Dataset excerpts

-- ==== Sys2Proof/Tests/Slice0.lean ====
section
/-! SUPPORT. Tests: ill-formed terms that are refused, words written out bit by bit from the encoding tables of the spec that
decode to their instructions, single steps with results worked out from the spec, and for every statement that has hypotheses
concrete states and operands that meet them. -/

namespace Sys2Proof.Tests

set_option Elab.async false

open Sys2Proof Sys2Proof.Machine

/-! ### Operand fields -/

/-- Guard table 0xFF over p0 (always true), no waits, no flags, DIST 0. -/
def common : Common := { tt := 0xFF, ga := 0, gb := 0, gc := 0, wait := 0, set1 := 12, set2 := 12, dist := 0 }

/-- Format T: the first n of the sources n0, n1, n2, a type code, MOD; the result goes to the queue. -/
def ft (n ty : Nat) (mod : Nat := 0) : FmtT :=
  { dst := 0, sa := if n < 1 then 0 else 0x10, sb := if n < 2 then 0 else 0x11, sc := if n < 3 then 0 else 0x12, la := 0, lb := 0, lc := 0,
    type := BitVec.ofNat 5 ty, rnd := 0, ftz := 0, sat := 0, mod := BitVec.ofNat 12 mod }

/-! ### A state in which an instruction issues -/

/-- A group of 32 lanes on core 0 with an issue of all of them in progress at PC 0x1000. -/
def busy : State :=
  { (State.reset.atSlot 0).grantIssue (groupKey 0 0) (BitVec.allOnes 32) with
    agenda := [], cur := .stream 0 0 (BitVec.allOnes 32) 0x1000 }

/-- `Issues` and `Lenient`, computed. -/
def issuesB (s : State) (i : Instr) (p : Ctx → Bool) : Bool :=
  match s.ctx? i with
  | none => false
  | some x => (s.wordFault x).isNone && ((lanesOf x.mask).all fun l => !s.guardPsn x.g x.v.c l) && !s.uniformPsn x &&
      (!collective x.opc || (x.mask == BitVec.allOnes 32 && x.off.isEmpty)) && x.g.lanes.length == 32 && !bit x.t.dctl 31 && p x

/-- Instruction i issues in s, outside the strict debug mode, with a context of which P holds. -/
def Meets (s : State) (i : Instr) (P : Ctx → Prop) : Prop := ∃ x, Issues s i x ∧ Lenient x ∧ P x

theorem meets {s : State} {i : Instr} {P : Ctx → Prop} [∀ x, Decidable (P x)]
    (h : issuesB s i (fun x => decide (P x)) = true) : Meets s i P := by
  unfold issuesB at h
  split at h
  · simp at h
  · rename_i x hx
    simp only [Bool.and_eq_true, Option.isNone_iff_eq_none, List.all_eq_true, Bool.not_eq_true', beq_iff_eq, Bool.or_eq_true,
      List.isEmpty_iff, decide_eq_true_eq] at h
    obtain ⟨⟨⟨⟨⟨⟨h1, h2⟩, h3⟩, h4⟩, h5⟩, h6⟩, h7⟩ := h
    refine ⟨x, ⟨hx, h1, h2, h3, fun hc => ?_, h5⟩, h6, h7⟩
    rcases h4 with h4 | h4
    · simp [h4] at hc
    · exact h4

/-- Each of the instructions does. -/
theorem all_meet {s : State} {is : List Instr} {P : Ctx → Prop} [∀ x, Decidable (P x)]
    (h : (is.all fun i => issuesB s i fun x => decide (P x)) = true) : ∀ i ∈ is, Meets s i P :=
  fun i hi => meets (List.all_eq_true.1 h i hi)

/-- Guard-true lanes are there, no shadow check fails, and no flag that a lane raises would trap in it. -/
abbrev Sound (s : State) (x : Ctx) : Prop :=
  x.on ≠ [] ∧ (shadowed x.v = false ∨ s.upset = .none) ∧ ∀ l ∈ x.on, (x.g.lane l).fpstat.extractLsb' 8 5 = 0

theorem untrapped {s : State} {x : Ctx} (h : Sound s x) {l : Nat} (hl : l ∈ x.on) (fp : BitVec 5) : Untrapped x l fp := by
  simp [Untrapped, fpTrap, h.2.2 l hl]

## Exercise prompt:
Every record above needs to be given again exactly.

## Answer box:
-- ==== Sys2Proof/Tests/Slice0.lean ====
section
/-! SUPPORT. Tests: ill-formed terms that are refused, words written out bit by bit from the encoding tables of the spec that
decode to their instructions, single steps with results worked out from the spec, and for every statement that has hypotheses
concrete states and operands that meet them. -/

namespace Sys2Proof.Tests

set_option Elab.async false

open Sys2Proof Sys2Proof.Machine

/-! ### Operand fields -/

/-- Guard table 0xFF over p0 (always true), no waits, no flags, DIST 0. -/
def common : Common := { tt := 0xFF, ga := 0, gb := 0, gc := 0, wait := 0, set1 := 12, set2 := 12, dist := 0 }

/-- Format T: the first n of the sources n0, n1, n2, a type code, MOD; the result goes to the queue. -/
def ft (n ty : Nat) (mod : Nat := 0) : FmtT :=
  { dst := 0, sa := if n < 1 then 0 else 0x10, sb := if n < 2 then 0 else 0x11, sc := if n < 3 then 0 else 0x12, la := 0, lb := 0, lc := 0,
    type := BitVec.ofNat 5 ty, rnd := 0, ftz := 0, sat := 0, mod := BitVec.ofNat 12 mod }

/-! ### A state in which an instruction issues -/

/-- A group of 32 lanes on core 0 with an issue of all of them in progress at PC 0x1000. -/
def busy : State :=
  { (State.reset.atSlot 0).grantIssue (groupKey 0 0) (BitVec.allOnes 32) with
    agenda := [], cur := .stream 0 0 (BitVec.allOnes 32) 0x1000 }

/-- `Issues` and `Lenient`, computed. -/
def issuesB (s : State) (i : Instr) (p : Ctx → Bool) : Bool :=
  match s.ctx? i with
  | none => false
  | some x => (s.wordFault x).isNone && ((lanesOf x.mask).all fun l => !s.guardPsn x.g x.v.c l) && !s.uniformPsn x &&
      (!collective x.opc || (x.mask == BitVec.allOnes 32 && x.off.isEmpty)) && x.g.lanes.length == 32 && !bit x.t.dctl 31 && p x

/-- Instruction i issues in s, outside the strict debug mode, with a context of which P holds. -/
def Meets (s : State) (i : Instr) (P : Ctx → Prop) : Prop := ∃ x, Issues s i x ∧ Lenient x ∧ P x

theorem meets {s : State} {i : Instr} {P : Ctx → Prop} [∀ x, Decidable (P x)]
    (h : issuesB s i (fun x => decide (P x)) = true) : Meets s i P := by
  unfold issuesB at h
  split at h
  · simp at h
  · rename_i x hx
    simp only [Bool.and_eq_true, Option.isNone_iff_eq_none, List.all_eq_true, Bool.not_eq_true', beq_iff_eq, Bool.or_eq_true,
      List.isEmpty_iff, decide_eq_true_eq] at h
    obtain ⟨⟨⟨⟨⟨⟨h1, h2⟩, h3⟩, h4⟩, h5⟩, h6⟩, h7⟩ := h
    refine ⟨x, ⟨hx, h1, h2, h3, fun hc => ?_, h5⟩, h6, h7⟩
    rcases h4 with h4 | h4
    · simp [h4] at hc
    · exact h4

/-- Each of the instructions does. -/
theorem all_meet {s : State} {is : List Instr} {P : Ctx → Prop} [∀ x, Decidable (P x)]
    (h : (is.all fun i => issuesB s i fun x => decide (P x)) = true) : ∀ i ∈ is, Meets s i P :=
  fun i hi => meets (List.all_eq_true.1 h i hi)

/-- Guard-true lanes are there, no shadow check fails, and no flag that a lane raises would trap in it. -/
abbrev Sound (s : State) (x : Ctx) : Prop :=
  x.on ≠ [] ∧ (shadowed x.v = false ∨ s.upset = .none) ∧ ∀ l ∈ x.on, (x.g.lane l).fpstat.extractLsb' 8 5 = 0

theorem untrapped {s : State} {x : Ctx} (h : Sound s x) {l : Nat} (hl : l ∈ x.on) (fp : BitVec 5) : Untrapped x l fp := by
  simp [Untrapped, fpTrap, h.2.2 l hl]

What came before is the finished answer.